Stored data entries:
────────────────────────────────────────

/-- R232: a zero divisor is reported as DivisionByZero, HI and LO are left unmodified, and execution halts; nothing else
changes. That the PC stays is D10, the record's form D12 (log entry 9), its word log entry 6. -/
def Obligations.DivisionByZeroHalts : Prop :=
  ∀ (rs rt : Reg) (s : State), s.x rt = 0#32 →
    (∃ t, exec (.div rs rt) s = .next t ∧ Raised .divisionByZero (some (fetchedWord s)) none s t ∧
      t.next.hi = s.current.hi ∧ t.next.lo = s.current.lo ∧ t.next.run = false) ∧
    (∃ t, exec (.divu rs rt) s = .next t ∧ Raised .divisionByZero (some (fetchedWord s)) none s t ∧
      t.next.hi = s.current.hi ∧ t.next.lo = s.current.lo ∧ t.next.run = false)

/-- R58: a data access of `n` bytes needs an address that is a multiple of `n` (so a byte access never faults on
alignment); a misaligned one raises UnalignedAccess with the address, writes no register and no byte; an aligned one
raises nothing. That the fault halts is D11, that it comes before the region lookup D13, that the PC stays D10, the
record's form D12 (log entry 9), its word log entry 6. -/
def Obligations.MisalignedAccessFaults : Prop :=
  ∀ (i : Instr) (s : State) (ea : Word) (w : Width), i.access s = some (ea, w) →
    (ea.toNat % w.bytes ≠ 0 →
      ∃ t, exec i s = .next t ∧ Raised .unalignedAccess (some (fetchedWord s)) (some ea) s t ∧
        RegsKept s t ∧ BytesKept s t) ∧
    (ea.toNat % w.bytes = 0 →
      ∃ t, exec i s = .next t ∧ t.next.run = s.current.run ∧ t.next.fault = s.current.fault) ∧
    (w = .byte → ea.toNat % w.bytes = 0) ∧
    (w = .half → (ea.toNat % w.bytes = 0 ↔ ea.getLsbD 0 = false)) ∧
    (w = .word → (ea.toNat % w.bytes = 0 ↔ ea.getLsbD 0 = false ∧ ea.getLsbD 1 = false))

/-- Every control transfer in a delay slot raises BranchInDelaySlot and writes nothing, no link and no target (R202, a case
the source leaves open: D9; that the PC stays is D10, the record's form D12, its word log entry 6). -/
def Obligations.TransferInDelaySlotFaults : Prop :=
  ∀ (i : Instr) (s : State), i.isTransfer = true → s.current.pending.isSome = true →
    ∃ t, exec i s = .next t ∧ Raised .branchInDelaySlot (some (fetchedWord s)) none s t

/-- The codes of the fault record: 0 while nothing has faulted, 1 to 6 for the causes, never 7 (R33, R230; the numbers
are D12). -/
def Obligations.FaultCodesAreOneToSix : Prop :=
  (∀ g : Generation, g.faultCode ≠ 7#3 ∧ (g.faultCode = 0#3 ↔ g.fault = none)) ∧
  (∀ c : Cause, causeOfCode c.code = some c) ∧
  [Cause.illegalInstruction, .arithmeticOverflow, .divisionByZero, .unalignedAccess, .unmappedFetch,
    .branchInDelaySlot].map Cause.code = [1#3, 2#3, 3#3, 4#3, 5#3, 6#3]

/-- R31: the run flag allows or stops further cycles; a fault clears it, the host's `stop()` clears it, `initialize()` and
`reset()` set it; and no instruction ever sets it. -/
def Obligations.RunFlagRules : Prop :=
  (∀ s : State, s.current.run = false → step s = .next s) ∧
  (∀ s t : State, step s = .next t → t.current.fault ≠ s.current.fault → t.current.run = false) ∧
  (∀ (i : Instr) (s t : State), exec i s = .next t → t.next.run = true → s.current.run = true) ∧
  (∀ s : State, s.stop.current.run = false ∧ s.stop.next.run = false) ∧
  (∀ s : State, s.initialise.current.run = true ∧ s.hostReset.current.run = true)

/-! ### The invariant -/

/-- Every step keeps the invariant: generations agree, memory is in canonical form and lists only mapped addresses, the
cell behind `r0` is zero, a recorded fault has stopped the machine (R22, R33, R38, R56, R236). -/
def Obligations.StepKeepsInvariant : Prop :=
  ∀ (s t : State), s.Inv → step s = .next t → t.Inv

/-- The state after reset meets the invariant, and its parameters are well-formed (their values are a DESIGN CHOICE, log
entry 1). -/
def Obligations.ResetMeetsInvariant : Prop :=
  State.reset.Inv ∧ State.reset.cfg.WellFormed

/-- `initialize()` establishes the invariant from any state, and every other operation of the host keeps it (R270 to
R285). -/
def Obligations.HostOperationsKeepInvariant : Prop :=
  (∀ s : State, s.initialise.Inv ∧ s.hostReset.Inv) ∧
  (∀ s : State, s.Inv →
    (∀ words, (s.loadProgram words).Inv) ∧ s.stop.Inv ∧
    (∀ i v, (s.writeRegister i v).Inv) ∧ (∀ v, (s.writeHi v).Inv) ∧ (∀ v, (s.writeLo v).Inv) ∧
    (∀ a v t, s.writeMemoryWord a v = .next t → t.Inv) ∧
    (∀ n, (hostStep n s).2.Inv))

/-- Nothing changes `REGIONS` and `TEXT_BASE`, and only `load` changes the recorded program (R274): no step, no bounded run
and no operation of the host. -/
def Obligations.ParametersNeverChange : Prop :=
  (∀ s t : State, step s = .next t → t.cfg = s.cfg ∧ t.image = s.image) ∧
  (∀ s : State, s.initialise.cfg = s.cfg ∧ s.initialise.image = s.image ∧
    s.hostReset.cfg = s.cfg ∧ s.hostReset.image = s.image ∧
    ∀ words, (s.loadProgram words).cfg = s.cfg ∧ (s.loadProgram words).image = words) ∧
  (∀ (s u : State) (i : Reg) (a v : Word),
    u = s.stop ∨ u = s.writeRegister i v ∨ u = s.writeHi v ∨ u = s.writeLo v ∨ s.writeMemoryWord a v = .next u →
    u.cfg = s.cfg ∧ u.image = s.image) ∧
  (∀ (s : State) (n : Nat), (hostStep n s).2.cfg = s.cfg ∧ (hostStep n s).2.image = s.image)

/-! ### What each instruction does, with its frame -/

/-- addu and subu write `rd` with the sum or difference modulo 2^32 and nothing else; they never fault (R111, R117). -/
def Obligations.WrappingAddSubtract : Prop :=
  ∀ (rd rs rt : Reg) (s : State),
    (∃ t, exec (.addu rd rs rt) s = .next t ∧
      GprOnly rd (BitVec.ofNat 32 ((s.x rs).toNat + (s.x rt).toNat)) s t) ∧
    (∃ t, exec (.subu rd rs rt) s = .next t ∧
      GprOnly rd (BitVec.ofInt 32 ((s.x rs).toNat - (s.x rt).toNat)) s t)

/-- and, or, xor and nor write `rd` with the bitwise result, nor with the NOT of the OR, and nothing else (R112 to
R115). -/
def Obligations.LogicResults : Prop :=
  ∀ (rd rs rt : Reg) (s : State),
    (∃ t, exec (.and rd rs rt) s = .next t ∧ GprOnly rd (s.x rs &&& s.x rt) s t) ∧
    (∃ t, exec (.or rd rs rt) s = .next t ∧ GprOnly rd (s.x rs ||| s.x rt) s t) ∧
    (∃ t, exec (.xor rd rs rt) s = .next t ∧ GprOnly rd (s.x rs ^^^ s.x rt) s t) ∧
    (∃ t, exec (.nor rd rs rt) s = .next t ∧ GprOnly rd (~~~(s.x rs ||| s.x rt)) s t)

/-- slt and slti write 1 when the signed comparison holds and 0 otherwise, and nothing else; slti's immediate is
sign-extended (R118, R165; the extension is D30). -/
def Obligations.SetLessThan : Prop :=
  (∀ (rd rs rt : Reg) (s : State),
    ∃ t, exec (.slt rd rs rt) s = .next t ∧
      GprOnly rd (if (s.x rs).toInt < (s.x rt).toInt then 1#32 else 0#32) s t) ∧
  (∀ (rt rs : Reg) (imm : BitVec 16) (s : State),
    ∃ t, exec (.slti rt rs imm) s = .next t ∧
      GprOnly rt (if (s.x rs).toInt < imm.toInt then 1#32 else 0#32) s t)

/-- sll multiplies by 2^shamt modulo 2^32, srl divides the unsigned value and sra the signed value by 2^shamt, rounding
down; each writes `rd` and nothing else (R119 to R121). -/
def Obligations.ShiftResults : Prop :=
  ∀ (rd rt : Reg) (shamt : Nat) (s : State),
    (∃ t, exec (.sll rd rt shamt) s = .next t ∧ GprOnly rd (BitVec.ofNat 32 ((s.x rt).toNat * 2 ^ shamt)) s t) ∧
    (∃ t, exec (.srl rd rt shamt) s = .next t ∧ GprOnly rd (BitVec.ofNat 32 ((s.x rt).toNat / 2 ^ shamt)) s t) ∧
    (∃ t, exec (.sra rd rt shamt) s = .next t ∧ GprOnly rd (BitVec.ofInt 32 ((s.x rt).toInt / 2 ^ shamt)) s t)

/-- mult and multu leave `HI || LO` equal to the exact signed or unsigned 64-bit product, and write nothing else (R140,
R141, R149). -/
def Obligations.MultiplyIsExact : Prop :=
  ∀ (rs rt : Reg) (s : State),
    (∃ t, ∃ hi lo : Word, exec (.mult rs rt) s = .next t ∧ HiLoOnly hi lo s t ∧
      (hi ++ lo : BitVec 64).toInt = (s.x rs).toInt * (s.x rt).toInt) ∧
    (∃ t, ∃ hi lo : Word, exec (.multu rs rt) s = .next t ∧ HiLoOnly hi lo s t ∧
      (hi ++ lo : BitVec 64).toNat = (s.x rs).toNat * (s.x rt).toNat)

/-- div and divu with a nonzero divisor write the quotient to LO and the remainder to HI, and nothing else. The rounding
toward zero is D18, the wrapped quotient of `-2^31 / -1` is D19 (R142, R143). -/
def Obligations.DivideResults : Prop :=
  ∀ (rs rt : Reg) (s : State), s.x rt ≠ 0#32 →
    (∃ t, exec (.div rs rt) s = .next t ∧
      HiLoOnly (BitVec.ofInt 32 ((s.x rs).toInt.tmod (s.x rt).toInt))
        (BitVec.ofInt 32 ((s.x rs).toInt.tdiv (s.x rt).toInt)) s t) ∧
    (∃ t, exec (.divu rs rt) s = .next t ∧
      HiLoOnly (BitVec.ofNat 32 ((s.x rs).toNat % (s.x rt).toNat))
        (BitVec.ofNat 32 ((s.x rs).toNat / (s.x rt).toNat)) s t)

/-- After a div with a nonzero divisor, `n = q * d + r` over the integers, `|r| < |d|` and `r` has the sign of `n`, but for
`-2^31 / -1`, where LO is `0x80000000` and HI is 0; after a divu, `n = q * d + r` with `r < d` (R142, R143, R149; D18,
D19). -/
def Obligations.DivisionLaw : Prop :=
  (∀ (rs rt : Reg) (s t : State), s.x rt ≠ 0#32 → exec (.div rs rt) s = .next t →
    let n := (s.x rs).toInt
    let d := (s.x rt).toInt
    let q := t.next.lo.toInt
    let r := t.next.hi.toInt
    (n = -2 ^ 31 ∧ d = -1 → t.next.lo = 0x80000000#32 ∧ t.next.hi = 0#32) ∧
    (¬(n = -2 ^ 31 ∧ d = -1) → n = q * d + r ∧ |r| < |d| ∧ (r ≠ 0 → (0 < r ↔ 0 < n)))) ∧
  (∀ (rs rt : Reg) (s t : State), s.x rt ≠ 0#32 → exec (.divu rs rt) s = .next t →
    (s.x rs).toNat = t.next.lo.toNat * (s.x rt).toNat + t.next.hi.toNat ∧ t.next.hi.toNat < (s.x rt).toNat)

/-- mfhi and mflo write only `rd`; mthi writes only HI and mtlo only LO (R144 to R147). -/
def Obligations.HiLoMoves : Prop :=
  ∀ (r : Reg) (s : State),
    (∃ t, exec (.mfhi r) s = .next t ∧ GprOnly r s.current.hi s t) ∧
    (∃ t, exec (.mflo r) s = .next t ∧ GprOnly r s.current.lo s t) ∧
    (∃ t, exec (.mthi r) s = .next t ∧ HiLoOnly (s.x r) s.current.lo s t) ∧
    (∃ t, exec (.mtlo r) s = .next t ∧ HiLoOnly s.current.hi (s.x r) s t)
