-- ==== Sys2Proof/Laws/State.lean ====
section
/-! SUPPORT. One lemma per field per update of the state: the register accessors, the phases of the commit and the taking
of a fault, so that no later proof unfolds a record update. -/

namespace Sys2Proof.Machine

/-! ### Register accessors (R22) -/

@[simp] theorem Generation.x_zero (g : Generation) : g.x 0 = 0#32 := rfl

theorem Generation.x_setX (g : Generation) (d r : Reg) (v : Word) :
    (g.setX d v).x r = if r = d ∧ r ≠ 0 then v else g.x r := by
  unfold Generation.x Generation.setX
  by_cases hd : d = 0
  · subst hd
    by_cases hr : r = 0 <;> simp [hr]
  · by_cases hr : r = 0
    · simp [hr]
    · by_cases h : r = d
      · subst h; simp [hd]
      · have : d.val ≠ r.val := fun e => h (Fin.ext e.symm)
        simp [hd, hr, h, Vector.getElem_set_ne _ _ this]

@[simp] theorem Generation.setX_zero (g : Generation) (v : Word) : g.setX 0 v = g := rfl
@[simp] theorem Generation.setX_hi (g : Generation) (d : Reg) (v : Word) : (g.setX d v).hi = g.hi := by
  unfold Generation.setX; split <;> rfl
@[simp] theorem Generation.setX_lo (g : Generation) (d : Reg) (v : Word) : (g.setX d v).lo = g.lo := by
  unfold Generation.setX; split <;> rfl
@[simp] theorem Generation.setX_pc (g : Generation) (d : Reg) (v : Word) : (g.setX d v).pc = g.pc := by
  unfold Generation.setX; split <;> rfl
@[simp] theorem Generation.setX_pending (g : Generation) (d : Reg) (v : Word) :
    (g.setX d v).pending = g.pending := by
  unfold Generation.setX; split <;> rfl
@[simp] theorem Generation.setX_ic (g : Generation) (d : Reg) (v : Word) : (g.setX d v).ic = g.ic := by
  unfold Generation.setX; split <;> rfl
@[simp] theorem Generation.setX_run (g : Generation) (d : Reg) (v : Word) : (g.setX d v).run = g.run := by
  unfold Generation.setX; split <;> rfl
@[simp] theorem Generation.setX_fault (g : Generation) (d : Reg) (v : Word) : (g.setX d v).fault = g.fault := by
  unfold Generation.setX; split <;> rfl

/-- The cell behind `r0` is never written. -/
@[simp] theorem Generation.setX_zeroCell (g : Generation) (d : Reg) (v : Word) :
    (g.setX d v).gpr[0] = g.gpr[0] := by
  unfold Generation.setX
  split
  · rfl
  · next h =>
      have : d.val ≠ 0 := fun e => h (Fin.ext e)
      exact Vector.getElem_set_ne d.isLt (by decide) this

/-! ### openCycle, writeGpr, writeRegs (R40, R294) -/

@[simp] theorem openCycle_gpr (g : Generation) : (openCycle g).gpr = g.gpr := rfl
@[simp] theorem openCycle_hi (g : Generation) : (openCycle g).hi = g.hi := rfl
@[simp] theorem openCycle_lo (g : Generation) : (openCycle g).lo = g.lo := rfl
@[simp] theorem openCycle_ic (g : Generation) : (openCycle g).ic = g.ic + 1 := rfl
@[simp] theorem openCycle_run (g : Generation) : (openCycle g).run = g.run := rfl
@[simp] theorem openCycle_fault (g : Generation) : (openCycle g).fault = g.fault := rfl
@[simp] theorem openCycle_x (g : Generation) (r : Reg) : (openCycle g).x r = g.x r := rfl

@[simp] theorem writeGpr_none (g : Generation) : writeGpr g none = g := rfl
@[simp] theorem writeGpr_some (g : Generation) (d : Reg) (v : Word) : writeGpr g (some (d, v)) = g.setX d v := rfl
@[simp] theorem writeGpr_hi (g : Generation) (e : Option (Reg × Word)) : (writeGpr g e).hi = g.hi := by
  cases e <;> simp [writeGpr]
@[simp] theorem writeGpr_lo (g : Generation) (e : Option (Reg × Word)) : (writeGpr g e).lo = g.lo := by
  cases e <;> simp [writeGpr]
@[simp] theorem writeGpr_ic (g : Generation) (e : Option (Reg × Word)) : (writeGpr g e).ic = g.ic := by
  cases e <;> simp [writeGpr]
@[simp] theorem writeGpr_run (g : Generation) (e : Option (Reg × Word)) : (writeGpr g e).run = g.run := by
  cases e <;> simp [writeGpr]
@[simp] theorem writeGpr_fault (g : Generation) (e : Option (Reg × Word)) : (writeGpr g e).fault = g.fault := by
  cases e <;> simp [writeGpr]
@[simp] theorem writeGpr_zeroCell (g : Generation) (e : Option (Reg × Word)) : (writeGpr g e).gpr[0] = g.gpr[0] := by
  cases e <;> simp [writeGpr]

@[simp] theorem writeRegs_gpr (e : Effects) (g : Generation) : (writeRegs e g).gpr = (writeGpr g e.gpr).gpr := rfl
@[simp] theorem writeRegs_x (e : Effects) (g : Generation) (r : Reg) :
    (writeRegs e g).x r = (writeGpr g e.gpr).x r := rfl
@[simp] theorem writeRegs_hi (e : Effects) (g : Generation) : (writeRegs e g).hi = e.hi.getD g.hi := rfl
@[simp] theorem writeRegs_lo (e : Effects) (g : Generation) : (writeRegs e g).lo = e.lo.getD g.lo := rfl
@[simp] theorem writeRegs_ic (e : Effects) (g : Generation) : (writeRegs e g).ic = g.ic := by simp [writeRegs]
@[simp] theorem writeRegs_run (e : Effects) (g : Generation) : (writeRegs e g).run = g.run := by simp [writeRegs]
@[simp] theorem writeRegs_fault (e : Effects) (g : Generation) : (writeRegs e g).fault = g.fault := by
  simp [writeRegs]

/-! ### commitPC (R41) -/

@[simp] theorem commitPC_gpr (cur : Generation) (d : Option Word) (g : Generation) : (commitPC cur d g).gpr = g.gpr := by
  unfold commitPC; split <;> rfl
@[simp] theorem commitPC_x (cur : Generation) (d : Option Word) (g : Generation) (r : Reg) :
    (commitPC cur d g).x r = g.x r := by
  unfold commitPC; split <;> rfl
@[simp] theorem commitPC_hi (cur : Generation) (d : Option Word) (g : Generation) : (commitPC cur d g).hi = g.hi := by
  unfold commitPC; split <;> rfl
@[simp] theorem commitPC_lo (cur : Generation) (d : Option Word) (g : Generation) : (commitPC cur d g).lo = g.lo := by
  unfold commitPC; split <;> rfl
@[simp] theorem commitPC_ic (cur : Generation) (d : Option Word) (g : Generation) : (commitPC cur d g).ic = g.ic := by
  unfold commitPC; split <;> rfl
@[simp] theorem commitPC_run (cur : Generation) (d : Option Word) (g : Generation) : (commitPC cur d g).run = g.run := by
  unfold commitPC; split <;> rfl
@[simp] theorem commitPC_fault (cur : Generation) (d : Option Word) (g : Generation) :
    (commitPC cur d g).fault = g.fault := by
  unfold commitPC; split <;> rfl

theorem commitPC_inSlot {cur : Generation} {a : Word} (h : cur.pending = some a) (d : Option Word) (g : Generation) :
    (commitPC cur d g).pc = a ∧ (commitPC cur d g).pending = none := by
  unfold commitPC; simp [h]

theorem commitPC_notInSlot {cur : Generation} (h : cur.pending = none) (d : Option Word) (g : Generation) :
    (commitPC cur d g).pc = cur.pc + 4#32 ∧ (commitPC cur d g).pending = d := by
  unfold commitPC; simp [h]

/-! ### retire, takeFault, commit -/

@[simp] theorem retire_current (e : Effects) (s : State) : (retire e s).current = s.current := rfl
@[simp] theorem retire_next (e : Effects) (s : State) :
    (retire e s).next = commitPC s.current e.redirect (writeRegs e (openCycle s.current)) := rfl
@[simp] theorem retire_mem (e : Effects) (s : State) : (retire e s).mem = performStore s.cfg s.mem e.store := rfl
@[simp] theorem retire_image (e : Effects) (s : State) : (retire e s).image = s.image := rfl
@[simp] theorem retire_cfg (e : Effects) (s : State) : (retire e s).cfg = s.cfg := rfl

@[simp] theorem takeFault_current (c : Cause) (w a : Option Word) (s : State) :
    (takeFault c w a s).current = s.current := rfl
@[simp] theorem takeFault_next (c : Cause) (w a : Option Word) (s : State) :
    (takeFault c w a s).next = { s.current with
      ic := s.current.ic + 1, run := false,
      fault := some { cause := c, pc := s.current.pc, word := w, addr := a } } := rfl
@[simp] theorem takeFault_mem (c : Cause) (w a : Option Word) (s : State) : (takeFault c w a s).mem = s.mem := rfl
@[simp] theorem takeFault_image (c : Cause) (w a : Option Word) (s : State) : (takeFault c w a s).image = s.image := rfl
@[simp] theorem takeFault_cfg (c : Cause) (w a : Option Word) (s : State) : (takeFault c w a s).cfg = s.cfg := rfl

@[simp] theorem commit_current (s : State) : (commit s).current = s.next := rfl
@[simp] theorem commit_next (s : State) : (commit s).next = s.next := rfl
@[simp] theorem commit_mem (s : State) : (commit s).mem = s.mem := rfl
@[simp] theorem commit_image (s : State) : (commit s).image = s.image := rfl
@[simp] theorem commit_cfg (s : State) : (commit s).cfg = s.cfg := rfl
@[simp] theorem commitOutcome_next (s : State) : commitOutcome (.next s) = .next (commit s) := rfl

@[simp] theorem performStore_none (c : Config) (m : Memory) : performStore c m none = m := rfl
@[simp] theorem performStore_some (c : Config) (m : Memory) (st : StoreOp) :
    performStore c m (some st) = memWrite c m st.addr st.width.bytes st.data := rfl

end Sys2Proof.Machine
end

────────────────────────────────────────

Write out exactly the lines that fall from the line with "e).gpr[0] = g.gpr[0] := by" to the line with "(writeRegs e g).x" in the records above, keeping both ends.

→ **Task result**:
@[simp] theorem writeGpr_zeroCell (g : Generation) (e : Option (Reg × Word)) : (writeGpr g e).gpr[0] = g.gpr[0] := by
  cases e <;> simp [writeGpr]

@[simp] theorem writeRegs_gpr (e : Effects) (g : Generation) : (writeRegs e g).gpr = (writeGpr g e.gpr).gpr := rfl
@[simp] theorem writeRegs_x (e : Effects) (g : Generation) (r : Reg) :
    (writeRegs e g).x r = (writeGpr g e.gpr).x r := rfl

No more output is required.